Exercise directions: Reprint all entries without any alteration.

Extracted data:

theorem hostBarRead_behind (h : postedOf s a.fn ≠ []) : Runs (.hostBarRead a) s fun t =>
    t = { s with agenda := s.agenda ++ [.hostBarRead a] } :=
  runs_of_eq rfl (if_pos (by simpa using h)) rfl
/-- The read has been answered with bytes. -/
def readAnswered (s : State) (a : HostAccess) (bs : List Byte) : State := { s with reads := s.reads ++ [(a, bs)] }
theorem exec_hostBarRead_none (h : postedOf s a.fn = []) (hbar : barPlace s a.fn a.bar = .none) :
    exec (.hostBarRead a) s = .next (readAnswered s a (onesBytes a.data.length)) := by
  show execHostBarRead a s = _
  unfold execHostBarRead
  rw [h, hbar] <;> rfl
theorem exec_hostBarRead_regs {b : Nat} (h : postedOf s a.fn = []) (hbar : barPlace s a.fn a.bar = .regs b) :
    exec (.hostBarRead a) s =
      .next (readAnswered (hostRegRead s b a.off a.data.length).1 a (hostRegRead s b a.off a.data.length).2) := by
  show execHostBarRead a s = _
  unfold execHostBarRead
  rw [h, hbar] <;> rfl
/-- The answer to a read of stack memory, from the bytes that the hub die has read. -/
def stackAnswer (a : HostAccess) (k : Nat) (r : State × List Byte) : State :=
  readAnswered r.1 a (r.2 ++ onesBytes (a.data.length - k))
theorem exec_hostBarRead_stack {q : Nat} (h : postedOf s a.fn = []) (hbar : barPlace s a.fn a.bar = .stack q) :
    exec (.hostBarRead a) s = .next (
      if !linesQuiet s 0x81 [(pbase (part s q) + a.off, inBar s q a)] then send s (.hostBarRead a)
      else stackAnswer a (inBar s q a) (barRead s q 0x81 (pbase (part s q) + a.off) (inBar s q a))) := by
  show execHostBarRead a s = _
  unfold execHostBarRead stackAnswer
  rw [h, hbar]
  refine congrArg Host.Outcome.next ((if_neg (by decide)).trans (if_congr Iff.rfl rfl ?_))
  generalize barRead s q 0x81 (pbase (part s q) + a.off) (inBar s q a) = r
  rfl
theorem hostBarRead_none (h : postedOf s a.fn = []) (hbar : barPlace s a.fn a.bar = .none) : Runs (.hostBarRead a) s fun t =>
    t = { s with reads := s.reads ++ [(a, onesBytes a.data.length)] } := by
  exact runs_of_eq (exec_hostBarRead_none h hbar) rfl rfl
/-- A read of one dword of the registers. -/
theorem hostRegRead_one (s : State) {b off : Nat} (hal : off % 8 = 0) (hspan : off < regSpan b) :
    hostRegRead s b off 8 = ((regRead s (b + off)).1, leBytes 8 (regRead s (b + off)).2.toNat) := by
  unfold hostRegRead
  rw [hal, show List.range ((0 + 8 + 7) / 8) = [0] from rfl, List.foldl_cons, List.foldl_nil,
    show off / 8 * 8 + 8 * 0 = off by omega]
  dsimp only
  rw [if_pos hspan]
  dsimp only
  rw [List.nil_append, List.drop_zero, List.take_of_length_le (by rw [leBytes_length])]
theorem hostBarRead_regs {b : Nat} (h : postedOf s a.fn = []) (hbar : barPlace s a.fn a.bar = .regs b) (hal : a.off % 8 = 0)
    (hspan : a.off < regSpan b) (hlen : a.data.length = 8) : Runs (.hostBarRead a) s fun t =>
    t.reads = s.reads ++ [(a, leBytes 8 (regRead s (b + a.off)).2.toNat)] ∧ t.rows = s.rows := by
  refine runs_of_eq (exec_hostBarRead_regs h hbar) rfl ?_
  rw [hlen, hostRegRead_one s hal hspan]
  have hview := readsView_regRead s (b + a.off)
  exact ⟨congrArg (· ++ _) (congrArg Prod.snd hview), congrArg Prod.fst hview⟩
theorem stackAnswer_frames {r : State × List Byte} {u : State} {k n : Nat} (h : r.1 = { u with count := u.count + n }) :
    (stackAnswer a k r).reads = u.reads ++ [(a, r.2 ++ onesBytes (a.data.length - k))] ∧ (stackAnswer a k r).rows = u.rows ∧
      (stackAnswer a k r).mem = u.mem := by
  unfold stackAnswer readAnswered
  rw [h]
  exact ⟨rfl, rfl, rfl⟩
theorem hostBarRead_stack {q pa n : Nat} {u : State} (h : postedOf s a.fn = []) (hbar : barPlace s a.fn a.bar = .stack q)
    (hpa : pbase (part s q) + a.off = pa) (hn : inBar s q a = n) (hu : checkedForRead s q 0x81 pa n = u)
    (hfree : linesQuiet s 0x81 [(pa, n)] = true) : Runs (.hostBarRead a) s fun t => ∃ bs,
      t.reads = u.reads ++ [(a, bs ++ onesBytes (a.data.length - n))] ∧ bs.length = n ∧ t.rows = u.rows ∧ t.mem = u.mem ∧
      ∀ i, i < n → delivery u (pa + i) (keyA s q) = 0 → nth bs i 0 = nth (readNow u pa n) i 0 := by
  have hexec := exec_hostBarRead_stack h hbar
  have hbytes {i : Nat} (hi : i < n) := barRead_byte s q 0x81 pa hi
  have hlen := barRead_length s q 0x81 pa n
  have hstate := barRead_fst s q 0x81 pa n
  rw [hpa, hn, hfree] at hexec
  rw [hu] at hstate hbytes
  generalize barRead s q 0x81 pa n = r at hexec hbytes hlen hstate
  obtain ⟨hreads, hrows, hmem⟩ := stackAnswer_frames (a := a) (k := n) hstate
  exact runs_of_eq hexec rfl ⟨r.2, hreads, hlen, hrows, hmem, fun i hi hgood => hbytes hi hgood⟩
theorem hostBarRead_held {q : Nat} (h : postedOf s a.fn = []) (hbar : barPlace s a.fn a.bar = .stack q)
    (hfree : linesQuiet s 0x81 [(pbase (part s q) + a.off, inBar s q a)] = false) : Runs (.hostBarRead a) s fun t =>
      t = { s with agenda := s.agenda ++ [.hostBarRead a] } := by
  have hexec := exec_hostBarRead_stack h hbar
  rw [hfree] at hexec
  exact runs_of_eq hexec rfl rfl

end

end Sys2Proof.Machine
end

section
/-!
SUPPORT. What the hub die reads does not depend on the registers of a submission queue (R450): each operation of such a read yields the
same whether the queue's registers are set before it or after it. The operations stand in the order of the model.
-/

Solution to the problem:
theorem hostBarRead_behind (h : postedOf s a.fn ≠ []) : Runs (.hostBarRead a) s fun t =>
    t = { s with agenda := s.agenda ++ [.hostBarRead a] } :=
  runs_of_eq rfl (if_pos (by simpa using h)) rfl
/-- The read has been answered with bytes. -/
def readAnswered (s : State) (a : HostAccess) (bs : List Byte) : State := { s with reads := s.reads ++ [(a, bs)] }
theorem exec_hostBarRead_none (h : postedOf s a.fn = []) (hbar : barPlace s a.fn a.bar = .none) :
    exec (.hostBarRead a) s = .next (readAnswered s a (onesBytes a.data.length)) := by
  show execHostBarRead a s = _
  unfold execHostBarRead
  rw [h, hbar] <;> rfl
theorem exec_hostBarRead_regs {b : Nat} (h : postedOf s a.fn = []) (hbar : barPlace s a.fn a.bar = .regs b) :
    exec (.hostBarRead a) s =
      .next (readAnswered (hostRegRead s b a.off a.data.length).1 a (hostRegRead s b a.off a.data.length).2) := by
  show execHostBarRead a s = _
  unfold execHostBarRead
  rw [h, hbar] <;> rfl
/-- The answer to a read of stack memory, from the bytes that the hub die has read. -/
def stackAnswer (a : HostAccess) (k : Nat) (r : State × List Byte) : State :=
  readAnswered r.1 a (r.2 ++ onesBytes (a.data.length - k))
theorem exec_hostBarRead_stack {q : Nat} (h : postedOf s a.fn = []) (hbar : barPlace s a.fn a.bar = .stack q) :
    exec (.hostBarRead a) s = .next (
      if !linesQuiet s 0x81 [(pbase (part s q) + a.off, inBar s q a)] then send s (.hostBarRead a)
      else stackAnswer a (inBar s q a) (barRead s q 0x81 (pbase (part s q) + a.off) (inBar s q a))) := by
  show execHostBarRead a s = _
  unfold execHostBarRead stackAnswer
  rw [h, hbar]
  refine congrArg Host.Outcome.next ((if_neg (by decide)).trans (if_congr Iff.rfl rfl ?_))
  generalize barRead s q 0x81 (pbase (part s q) + a.off) (inBar s q a) = r
  rfl
theorem hostBarRead_none (h : postedOf s a.fn = []) (hbar : barPlace s a.fn a.bar = .none) : Runs (.hostBarRead a) s fun t =>
    t = { s with reads := s.reads ++ [(a, onesBytes a.data.length)] } := by
  exact runs_of_eq (exec_hostBarRead_none h hbar) rfl rfl
/-- A read of one dword of the registers. -/
theorem hostRegRead_one (s : State) {b off : Nat} (hal : off % 8 = 0) (hspan : off < regSpan b) :
    hostRegRead s b off 8 = ((regRead s (b + off)).1, leBytes 8 (regRead s (b + off)).2.toNat) := by
  unfold hostRegRead
  rw [hal, show List.range ((0 + 8 + 7) / 8) = [0] from rfl, List.foldl_cons, List.foldl_nil,
    show off / 8 * 8 + 8 * 0 = off by omega]
  dsimp only
  rw [if_pos hspan]
  dsimp only
  rw [List.nil_append, List.drop_zero, List.take_of_length_le (by rw [leBytes_length])]
theorem hostBarRead_regs {b : Nat} (h : postedOf s a.fn = []) (hbar : barPlace s a.fn a.bar = .regs b) (hal : a.off % 8 = 0)
    (hspan : a.off < regSpan b) (hlen : a.data.length = 8) : Runs (.hostBarRead a) s fun t =>
    t.reads = s.reads ++ [(a, leBytes 8 (regRead s (b + a.off)).2.toNat)] ∧ t.rows = s.rows := by
  refine runs_of_eq (exec_hostBarRead_regs h hbar) rfl ?_
  rw [hlen, hostRegRead_one s hal hspan]
  have hview := readsView_regRead s (b + a.off)
  exact ⟨congrArg (· ++ _) (congrArg Prod.snd hview), congrArg Prod.fst hview⟩
theorem stackAnswer_frames {r : State × List Byte} {u : State} {k n : Nat} (h : r.1 = { u with count := u.count + n }) :
    (stackAnswer a k r).reads = u.reads ++ [(a, r.2 ++ onesBytes (a.data.length - k))] ∧ (stackAnswer a k r).rows = u.rows ∧
      (stackAnswer a k r).mem = u.mem := by
  unfold stackAnswer readAnswered
  rw [h]
  exact ⟨rfl, rfl, rfl⟩
theorem hostBarRead_stack {q pa n : Nat} {u : State} (h : postedOf s a.fn = []) (hbar : barPlace s a.fn a.bar = .stack q)
    (hpa : pbase (part s q) + a.off = pa) (hn : inBar s q a = n) (hu : checkedForRead s q 0x81 pa n = u)
    (hfree : linesQuiet s 0x81 [(pa, n)] = true) : Runs (.hostBarRead a) s fun t => ∃ bs,
      t.reads = u.reads ++ [(a, bs ++ onesBytes (a.data.length - n))] ∧ bs.length = n ∧ t.rows = u.rows ∧ t.mem = u.mem ∧
      ∀ i, i < n → delivery u (pa + i) (keyA s q) = 0 → nth bs i 0 = nth (readNow u pa n) i 0 := by
  have hexec := exec_hostBarRead_stack h hbar
  have hbytes {i : Nat} (hi : i < n) := barRead_byte s q 0x81 pa hi
  have hlen := barRead_length s q 0x81 pa n
  have hstate := barRead_fst s q 0x81 pa n
  rw [hpa, hn, hfree] at hexec
  rw [hu] at hstate hbytes
  generalize barRead s q 0x81 pa n = r at hexec hbytes hlen hstate
  obtain ⟨hreads, hrows, hmem⟩ := stackAnswer_frames (a := a) (k := n) hstate
  exact runs_of_eq hexec rfl ⟨r.2, hreads, hlen, hrows, hmem, fun i hi hgood => hbytes hi hgood⟩
theorem hostBarRead_held {q : Nat} (h : postedOf s a.fn = []) (hbar : barPlace s a.fn a.bar = .stack q)
    (hfree : linesQuiet s 0x81 [(pbase (part s q) + a.off, inBar s q a)] = false) : Runs (.hostBarRead a) s fun t =>
      t = { s with agenda := s.agenda ++ [.hostBarRead a] } := by
  have hexec := exec_hostBarRead_stack h hbar
  rw [hfree] at hexec
  exact runs_of_eq hexec rfl rfl

end

end Sys2Proof.Machine
end

section
/-!
SUPPORT. What the hub die reads does not depend on the registers of a submission queue (R450): each operation of such a read yields the
same whether the queue's registers are set before it or after it. The operations stand in the order of the model.
-/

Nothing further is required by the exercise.